-- ==== Sys2Proof/Machine/Dma.lean ====
section
/-! DEFINITION. The DMA controller: triggers, one whole transfer, completion (61_timers R930-R945). -/

namespace Sys2Proof.Machine

/-- `unit`: true for 32 bits (61_timers R931). -/
def DmaChannel.wide (c : DmaChannel) : Bool := c.cntH.getLsbD 10

/-- `source control` (61_timers R931). -/
def DmaChannel.srcControl (c : DmaChannel) : Nat := (c.cntH.extractLsb' 7 2).toNat

/-- `dest control` (61_timers R931). -/
def DmaChannel.dstControl (c : DmaChannel) : Nat := (c.cntH.extractLsb' 5 2).toNat

/-- `repeat` (61_timers R931). -/
def DmaChannel.repeats (c : DmaChannel) : Bool := c.cntH.getLsbD 9

/-- `irq` (61_timers R931). -/
def DmaChannel.irqEnabled (c : DmaChannel) : Bool := c.cntH.getLsbD 14

/-- FIFO mode: special timing on channels 1 and 2 (61_timers R941, R960). -/
def DmaChannel.fifoMode (c : DmaChannel) (k : Fin 4) : Bool := c.timing == 3 && (k == 1 || k == 2)

/-- `step(control, u)` (61_timers R941). R941 gives control 3 for the destination only; a source steps so where its control
became 3 while the transfer runs (log 34). -/
def dmaStep (control : Nat) (u : Word) : Word :=
  match control with
  | 0 => u
  | 1 => 0#32 - u
  | 2 => 0#32
  | _ => u

/-- An armed channel with the trigger's timing becomes pending (61_timers R936, R937). -/
def DmaChannel.trigger (c : DmaChannel) (timing : Nat) : DmaChannel :=
  if c.enabled && c.timing == timing then { c with pending := true } else c

/-- A VBlank (1) or HBlank (2) trigger reaches every channel (61_timers R936). -/
def triggerDma (timing : Nat) (s : State) : State := { s with dma := s.dma.map (·.trigger timing) }

/-- Does the FIFO's request reach this channel (61_timers R960)? -/
def DmaChannel.fifoTrigger (c : DmaChannel) (k : Fin 4) (fifo : Word) : DmaChannel :=
  if c.enabled && c.fifoMode k && c.dad == fifo then { c with pending := true } else c

/-- A sound FIFO requests data (61_timers R960). -/
def triggerFifo (fifo : Word) (s : State) : State :=
  { s with dma := (s.dma.set 1 (s.dma[1].fifoTrigger 1 fifo)).set 2 (s.dma[2].fifoTrigger 2 fifo) }

/-- The width of a transfer's units (61_timers R940, R941). -/
def dmaWidth (c : DmaChannel) (k : Fin 4) : Width := if c.fifoMode k || c.wide then .word else .half

/-- The number of a transfer's units (61_timers R941). -/
def dmaCount (c : DmaChannel) (k : Fin 4) : Nat := if c.fifoMode k then 4 else c.icount

/-- One unit: read, write, then step both addresses of the channel as it then stands (61_timers R940, R941; log 13).
A source control that the unit's own write made 3 steps the source by `+u`, without a stop (log 34). -/
def dmaUnit (k : Fin 4) (w : Width) (s : State) : State :=
  let v := busRead s w (w.align s.dma[k].isrc)
  let s1 := busWrite s.bump w (w.align s.dma[k].idst) v
  let c := s1.dma[k]
  let u := BitVec.ofNat 32 w.bytes
  s1.setDma k
    { c with
      isrc := c.isrc + dmaStep c.srcControl u
      idst := c.idst + (if c.fifoMode k then 0#32 else dmaStep c.dstControl u) }

/-- `n` units. -/
def dmaUnits (k : Fin 4) (w : Width) : Nat → State → State
  | 0, s => s
  | n + 1, s => dmaUnits k w n (dmaUnit k w s)

/-- `Complete(k)` (61_timers R945). -/
def dmaComplete (k : Fin 4) (s : State) : State :=
  let c := s.dma[k]
  let s1 := if c.irqEnabled then s.requestIrq (8 + k.val) else s
  if !c.repeats || c.timing == 0 then s1.setDma k { c with cntH := c.cntH &&& 0x7FFF#16 }
  else
    s1.setDma k
      { c with
        icount := c.resolvedCount k
        idst := if c.dstControl = 3 then c.dad else c.idst }

/-- `DmaTransfer(k)`: one whole transfer; source control 3 is UNPREDICTABLE (61_timers R941, R942). -/
def dmaTransfer (k : Fin 4) (s : State) : Result :=
  let c := s.dma[k]
  if c.srcControl = 3 then .fault .unpredictable
  else
    let s1 := s.setDma k { c with pending := false }
    .next (dmaComplete k (dmaUnits k (dmaWidth c k) (dmaCount c k) s1))

/-- The lowest-numbered pending channel (61_timers R941; 60 R850). -/
def pendingChannel (s : State) : Option (Fin 4) :=
  if s.dma[0].pending then some 0
  else if s.dma[1].pending then some 1
  else if s.dma[2].pending then some 2
  else if s.dma[3].pending then some 3
  else none

end Sys2Proof.Machine
end

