-- ==== Sys2Proof/Certificates/Slice0/Obligations.lean ====
section
/-! DEFINITION. The statements for the provers. Each docstring names the rules of spec/ it formalises; what rests on a
choice of the model names its log entry. -/

open Sys2Proof Sys2Proof.Machine

/-! ### Encoding -/

/-- 30_encoding R303, R330: decoding the encoding of any well-formed instruction gives it back, with every operand. -/
def Obligations.DecodeOfEncode : Prop := ∀ i : Instr, i.wf = true → decodeEncoded (encode i) = .ok i

/-- 30_encoding R320, R340: every ARM word and every Thumb halfword is exactly one well-formed instruction, and that
instruction encodes to it: no bit pattern is without meaning and no bit is dropped. -/
def Obligations.EveryWordIsAnInstruction : Prop :=
  (∀ w : Word, ∃ i, decodeArm w = .ok i ∧ i.wf = true ∧ encode i = .arm w) ∧
  ∀ h : Half, ∃ i, decodeThumb h = .ok i ∧ i.wf = true ∧ encode i = .thumb h

/-- Words the spec writes out with their assembler form (41 R460, R473; 42 R505; 43 R540, R580; 44 R600, R612; 45_thumb
R650, R710, R731, R742) decode to the instruction they stand for. -/
def Obligations.WordsOfTheSpecDecode : Prop :=
  decodeArm 0xE0102001#32 = .ok (.armAnd .al true 0#4 2#4 (.shiftImm .lsl 0#5 1#4)) ∧
  decodeArm 0xE1B00021#32 = .ok (.armMov .al true 0#4 0#4 (.shiftImm .lsr 0#5 1#4)) ∧
  decodeArm 0xE0810392#32 = .ok (.armUmull .al false 1#4 0#4 3#4 2#4) ∧
  decodeArm 0xE5910004#32 = .ok (.armLdr .al true true false 1#4 0#4 (.imm 4#12)) ∧
  decodeArm 0xE1020091#32 = .ok (.armSwp .al 2#4 0#4 1#4) ∧
  decodeArm 0xEAFFFFFE#32 = .ok (.armB .al 0xFFFFFE#24) ∧
  decodeArm 0xE321F0D2#32 = .ok (.armMsrImm .al false 1#4 0#4 0xD2#8) ∧
  decodeThumb 0x0108#16 = .ok (.thumbLslImm 4#5 1#3 0#3) ∧
  decodeThumb 0x4440#16 = .ok (.thumbAddHi 0#4 8#4) ∧
  decodeThumb 0xB503#16 = .ok (.thumbPush true 0x03#8) ∧
  decodeThumb 0xF802#16 = .ok (.thumbBlSecond 2#11)

/-! ### The step -/

/-- 60_exceptions R850, 30_encoding R300, R301: at a boundary with no pending DMA channel, no interrupt to take and no
halt, the step is the meaning of the fetched instruction (in the state after the fetch's own marker, 10_state R125), then
the end of the step: the record of a pipeline refill (the model's own, log 10) and the device tick of the cost. Outside save
memory the fetched instruction is the one that the bytes at pc decode to. -/
def Obligations.StepRunsTheFetchedInstruction : Prop :=
  (∀ (s w : State) (i : Instr), w = wake s → pendingChannel w = none → irqReady w = false → w.halt = false →
    decodeFetched w (fetchValue w) = .ok i →
    step s = andThen (exec i (fetched w)) fun t => .next (endStep (instrCost i w t) t)) ∧
  (∀ (c : StepCost) (t : State),
    endStep c t = deviceTick c.cycles { t with refill := if c.refill then some t.pc else none }) ∧
  (∀ (s : State) (bytes : List Byte) (i : Instr), s.PcInv → regionOf s.pc ≠ .save →
    (∀ k, ∀ h : k < bytes.length, peek s (s.pc + BitVec.ofNat 32 k) = some bytes[k]) →
    decodeBytes s.cpsr.t bytes = .ok i → decodeFetched s (fetchValue s) = .ok i) ∧
  ∀ s : State, StatusFrame [] { s with lastFetchAddr := (fetched s).lastFetchAddr,
                                       lastFetchWord := (fetched s).lastFetchWord } (fetched s) ∧
    (fetched s).cpsr = s.cpsr ∧ (fetched s).pc = s.pc ∧ (fetched s).lastFetchAddr = s.pc ∧
    (s.cpsr.t = false → (fetched s).lastFetchWord = fetchValue s)

/-- 60_exceptions R841, R850: before anything else a pending, enabled source ends the halt; then a pending DMA channel,
the lowest-numbered one, runs its whole transfer; else an interrupt is taken; else a halted CPU lets one cycle pass. -/
def Obligations.BoundaryOrder : Prop :=
  ∀ s w : State, w = wake s →
    (w = { s with halt := s.halt && !interruptPending s }) ∧
    (∀ k, pendingChannel w = some k → w.dma[k].pending = true ∧ (∀ j : Fin 4, j < k → w.dma[j].pending = false) ∧
      step s = andThen (dmaTransfer k w) fun t => .next (deviceTick (dmaCost w k) t)) ∧
    (pendingChannel w = none → (∀ j : Fin 4, w.dma[j].pending = false) ∧
      (irqReady w = true → step s = .next (endStep (irqCost w (irqEntry w)) (irqEntry w))) ∧
      (irqReady w = false → w.halt = true → step s = .next (deviceTick 1 w)))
++++++++++++++++++++
WORK TO BE COMPLETED:
Reproduce verbatim only the segment of the listing bounded by the line containing "dma := (s.dma.set" and the line containing "isrc := c.isrc + dmaStep c.srcControl u", with both boundary lines included.

SOLUTION BELOW:
  { s with dma := (s.dma.set 1 (s.dma[1].fifoTrigger 1 fifo)).set 2 (s.dma[2].fifoTrigger 2 fifo) }

/-- The width of a transfer's units (61_timers R940, R941). -/
def dmaWidth (c : DmaChannel) (k : Fin 4) : Width := if c.fifoMode k || c.wide then .word else .half

/-- The number of a transfer's units (61_timers R941). -/
def dmaCount (c : DmaChannel) (k : Fin 4) : Nat := if c.fifoMode k then 4 else c.icount

/-- One unit: read, write, then step both addresses of the channel as it then stands (61_timers R940, R941; log 13).
A source control that the unit's own write made 3 steps the source by `+u`, without a stop (log 34). -/
def dmaUnit (k : Fin 4) (w : Width) (s : State) : State :=
  let v := busRead s w (w.align s.dma[k].isrc)
  let s1 := busWrite s.bump w (w.align s.dma[k].idst) v
  let c := s1.dma[k]
  let u := BitVec.ofNat 32 w.bytes
  s1.setDma k
    { c with
      isrc := c.isrc + dmaStep c.srcControl u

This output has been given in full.